Dr Joanna Bryson, senior research fellow at the University of Bath whose research interests include AI development methodologies, gave her own definition of the word bias in a recent presentation at The Chartered Institute for IT. .
“Bias is not a bad word. It just means regularities that you often detect.”
Bryson said: “Bias is not a bad word. It just means regularities that you often detect.” This was rephrased from a definition in one of her papers which stated, “biases are expectations derived from experienced regularities.” She illustrated her point with the example of knowing what "programmer" means, including that most are male.
She also outlined that there are at least three sources of bias in AI. The first is implicit, whereby bias is absorbed automatically by machine learning from ordinary culture.
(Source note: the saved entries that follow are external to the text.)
theorem lossDue_wf {qk : Kept} {s : State} {d : Die} {c k : Nat} (h_s : Keep qk s = true) : Keep qk (lossDue s d c k) = true := by
  unfold lossDue
  repeat' first
    | with_reducible assumption
    | with_reducible intro _
    | with_reducible apply lossHoldEnd_wf
    | with_reducible apply lossFadeEnd_wf
    | with_reducible apply lossIdleEnd_wf
    | with_reducible apply lossRearm_wf
    | with_reducible apply wf_ite
    | simp only [wf_mk]
    | with_reducible apply keeps_of
    | (extract_lets x; first | (refine wf_cut (Keep qk x = true) ?_ ?_; focus (subst x); rotate_left; focus (intro hx; generalize x = y at hx ⊢)) | skip)

theorem playUsable_wf {qk : Kept} {s : State} {d : Die} {c : Nat} {w : Word} {twin : Bool} (h_s : Keep qk s = true) : PW qk (playUsable s d c w twin) := by
  unfold playUsable
  repeat' first
    | with_reducible assumption
    | with_reducible intro _
    | with_reducible apply hold_wf
    | with_reducible apply setFch_wf
    | with_reducible apply enterPlay_wf
    | with_reducible apply pw_ite
    | with_reducible apply wf_ite
    | with_reducible apply pw_mk
    | simp only [wf_mk]
    | with_reducible apply keeps_of
    | (extract_lets x; first | (refine wf_cut (Keep qk x = true) ?_ ?_; focus (subst x); rotate_left; focus (intro hx; generalize x = y at hx ⊢)) | skip)
theorem playUsable_e {qk : Kept} {s : State} {d : Die} {c : Nat} {w : Word} {twin : Bool} {zt : State} {zb} (e : (playUsable s d c w twin) = (zt, zb)) (h_s : Keep qk s = true) : Keep qk zt = true := pw_e (playUsable_wf h_s) e
theorem playUsable_p {qk : Kept} {s : State} {d : Die} {c : Nat} {w : Word} {twin : Bool} (h_s : Keep qk s = true) : Keep qk (playUsable s d c w twin).1 = true := playUsable_wf h_s

theorem playMissing_wf {qk : Kept} {s : State} {d : Die} {c : Nat} (h_s : Keep qk s = true) : PW qk (playMissing s d c) := by
  unfold playMissing
  repeat' first
    | with_reducible assumption
    | with_reducible intro _
    | with_reducible apply setFch_wf
    | with_reducible apply setFcState_wf
    | with_reducible apply fldRaise_wf
    | with_reducible apply pw_ite
    | with_reducible apply wf_ite
    | with_reducible apply pw_mk
    | simp only [wf_mk]
    | with_reducible apply keeps_of
    | (extract_lets x; first | (refine wf_cut (Keep qk x = true) ?_ ?_; focus (subst x); rotate_left; focus (intro hx; generalize x = y at hx ⊢)) | skip)
theorem playMissing_e {qk : Kept} {s : State} {d : Die} {c : Nat} {zt : State} {zb} (e : (playMissing s d c) = (zt, zb)) (h_s : Keep qk s = true) : Keep qk zt = true := pw_e (playMissing_wf h_s) e
theorem playMissing_p {qk : Kept} {s : State} {d : Die} {c : Nat} (h_s : Keep qk s = true) : Keep qk (playMissing s d c).1 = true := playMissing_wf h_s

theorem playChan_wf {qk : Kept} {s : State} {d : Die} {c k : Nat} (h_s : Keep qk s = true) : PW qk (playChan s d c k) := by
  unfold playChan
  repeat' first
    | with_reducible assumption
    | with_reducible intro _
    | refine playUsable_e (by with_reducible assumption) ?_
    | with_reducible apply playUsable_p
    | with_reducible apply playUsable_wf
    | refine playMissing_e (by with_reducible assumption) ?_
    | with_reducible apply playMissing_p
    | with_reducible apply playMissing_wf
    | with_reducible apply pw_ite
    | with_reducible apply wf_ite
    | with_reducible apply pw_mk
    | simp only [wf_mk]
    | with_reducible apply keeps_of
    | (extract_lets x; first | (refine wf_cut (Keep qk x = true) ?_ ?_; focus (subst x); rotate_left; focus (intro hx; generalize x = y at hx ⊢)) | skip)
    | dsimp -zeta only
    | split
theorem playChan_e {qk : Kept} {s : State} {d : Die} {c k : Nat} {zt : State} {zb} (e : (playChan s d c k) = (zt, zb)) (h_s : Keep qk s = true) : Keep qk zt = true := pw_e (playChan_wf h_s) e
theorem playChan_p {qk : Kept} {s : State} {d : Die} {c k : Nat} (h_s : Keep qk s = true) : Keep qk (playChan s d c k).1 = true := playChan_wf h_s

theorem digestChan_wf {qk : Kept} {s : State} {d : Die} {c k : Nat} (h_s : Keep qk s = true) : Keep qk (digestChan s d c k) = true := by
  unfold digestChan
  repeat' first
    | with_reducible assumption
    | with_reducible intro _
    | with_reducible apply setFch_wf
    | with_reducible apply wf_ite
    | simp only [wf_mk]
    | with_reducible apply keeps_of
    | (extract_lets x; first | (refine wf_cut (Keep qk x = true) ?_ ?_; focus (subst x); rotate_left; focus (intro hx; generalize x = y at hx ⊢)) | skip)
    | split

theorem compareDigests_wf {qk : Kept} {s : State} {d : Die} {n half : Nat} (h_s : Keep qk s = true) : Keep qk (compareDigests s d n half) = true := by
  unfold compareDigests
  repeat' first
    | with_reducible assumption
    | with_reducible intro _
    | with_reducible apply fbit_wf
    | with_reducible apply fadd_wf
    | with_reducible apply setFch_wf
    | with_reducible apply fldRaise_wf
    | with_reducible apply wf_forEach
    | with_reducible apply wf_ite
    | simp only [wf_mk]
    | with_reducible apply keeps_of
    | (extract_lets x; first | (refine wf_cut (Keep qk x = true) ?_ ?_; focus (subst x); rotate_left; focus (intro hx; generalize x = y at hx ⊢)) | skip)
    | split

theorem digestBlock_wf {qk : Kept} {s : State} {d : Die} {n : Nat} (h_s : Keep qk s = true) : Keep qk (digestBlock s d n) = true := by
  unfold digestBlock
  repeat' first
    | with_reducible assumption
    | with_reducible intro _
    | with_reducible apply setDie_wf
    | with_reducible apply twinSend_wf
    | with_reducible apply compareDigests_wf
    | with_reducible apply wf_forEach
    | with_reducible apply wf_foldl
    | with_reducible apply wf_foldl1
    | with_reducible apply wf_ite
    | simp only [wf_mk]
    | with_reducible apply keeps_of
    | (extract_lets x; first | (refine wf_cut (Keep qk x = true) ?_ ?_; focus (subst x); rotate_left; focus (intro hx; generalize x = y at hx ⊢)) | skip)
    | dsimp -zeta only
    | split

theorem statusSend_wf {qk : Kept} {s : State} {d : Die} (h_s : Keep qk s = true) : Keep qk (statusSend s d) = true := by
  unfold statusSend
  repeat' first
    | with_reducible assumption
    | with_reducible intro _
    | with_reducible apply sendOut_wf
    | with_reducible apply setDie_wf
    | with_reducible apply upSend_wf
    | with_reducible apply wf_forEach
    | simp only [wf_mk]
    | with_reducible apply keeps_of
    | (extract_lets x; first | (refine wf_cut (Keep qk x = true) ?_ ?_; focus (subst x); rotate_left; focus (intro hx; generalize x = y at hx ⊢)) | skip)
    | dsimp -zeta only
    | split

theorem senseSend_wf {qk : Kept} {s : State} {d : Die} {k : Nat} {i : Sensed} (h_s : Keep qk s = true) : Keep qk (senseSend s d k i) = true := by
  unfold senseSend
  repeat' first
    | with_reducible assumption
    | with_reducible intro _
    | with_reducible apply upSend_wf
    | with_reducible apply wf_forEach
    | with_reducible apply wf_ite
    | simp only [wf_mk]
    | with_reducible apply keeps_of
    | (extract_lets x; first | (refine wf_cut (Keep qk x = true) ?_ ?_; focus (subst x); rotate_left; focus (intro hx; generalize x = y at hx ⊢)) | skip)

theorem latchSection_wf {qk : Kept} {s : State} {d : Die} {kc : Nat} (h_s : Keep qk s = true) : Keep qk (latchSection s d kc) = true := by
  unfold latchSection
  repeat' first
    | with_reducible assumption
    | with_reducible intro _
    | with_reducible apply setFch_wf
    | with_reducible apply upSend_wf
    | with_reducible apply wf_forEach
    | simp only [wf_mk]
    | with_reducible apply keeps_of
    | (extract_lets x; first | (refine wf_cut (Keep qk x = true) ?_ ?_; focus (subst x); rotate_left; focus (intro hx; generalize x = y at hx ⊢)) | skip)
The second is accidental, where it is introduced through ignorance by insufficiently-diverse development teams. The third is deliberate, where bias is intentionally introduced as a part of the development process, whether through planning or implementation.
The source of bias that Martinez referred to, introduced by the coder’s view of the world, would count as accidental. However, she gave two real life examples of bias appearing in AI. In October 2017, an African-American woman living in China realised that social media app WeChat had translated a neutral term meaning "black foreigner" to the N-word in negative contexts. Fortunately, WeChat quickly rectified the error and apologised.
Martinez also referred to Google teaching its machine about human garments. “It was only shown men’s shoes and then, the first time the machine saw a high heel, it didn’t know what the hell it was,” she said.
Machines learning will automatically contain our implicit biases
Both these instances could be examples of bias being introduced implicitly, picked up automatically by machine learning, or accidentally, introduced by an unaware human. For one of her research papers Bryson and her colleagues did a test which proved that machines built with machine learning will automatically contain our implicit biases.
By counting billions of words on the web, Bryson and her colleagues were able to see that the machine picked up a bias that correlated words about flowers with pleasant terms and words about insects with unpleasant terms. This was a fairly innocuous situation. However, the educators also found that the machine more often associated a set of African-American names with unpleasant terms than a set of European-American names.
But what can be done to avoid these biases, whatever the source, creeping into AI? Martinez said that, because deep learning is in its infancy, there is no proven methodology as to what should be avoided when we notice we are going down a biased path.
Martinez, however, also predicted that there will have to be companies that specialise in auditing artificial intelligence architectures and deep learning functions and algorithms, just like EY does with book-keeping.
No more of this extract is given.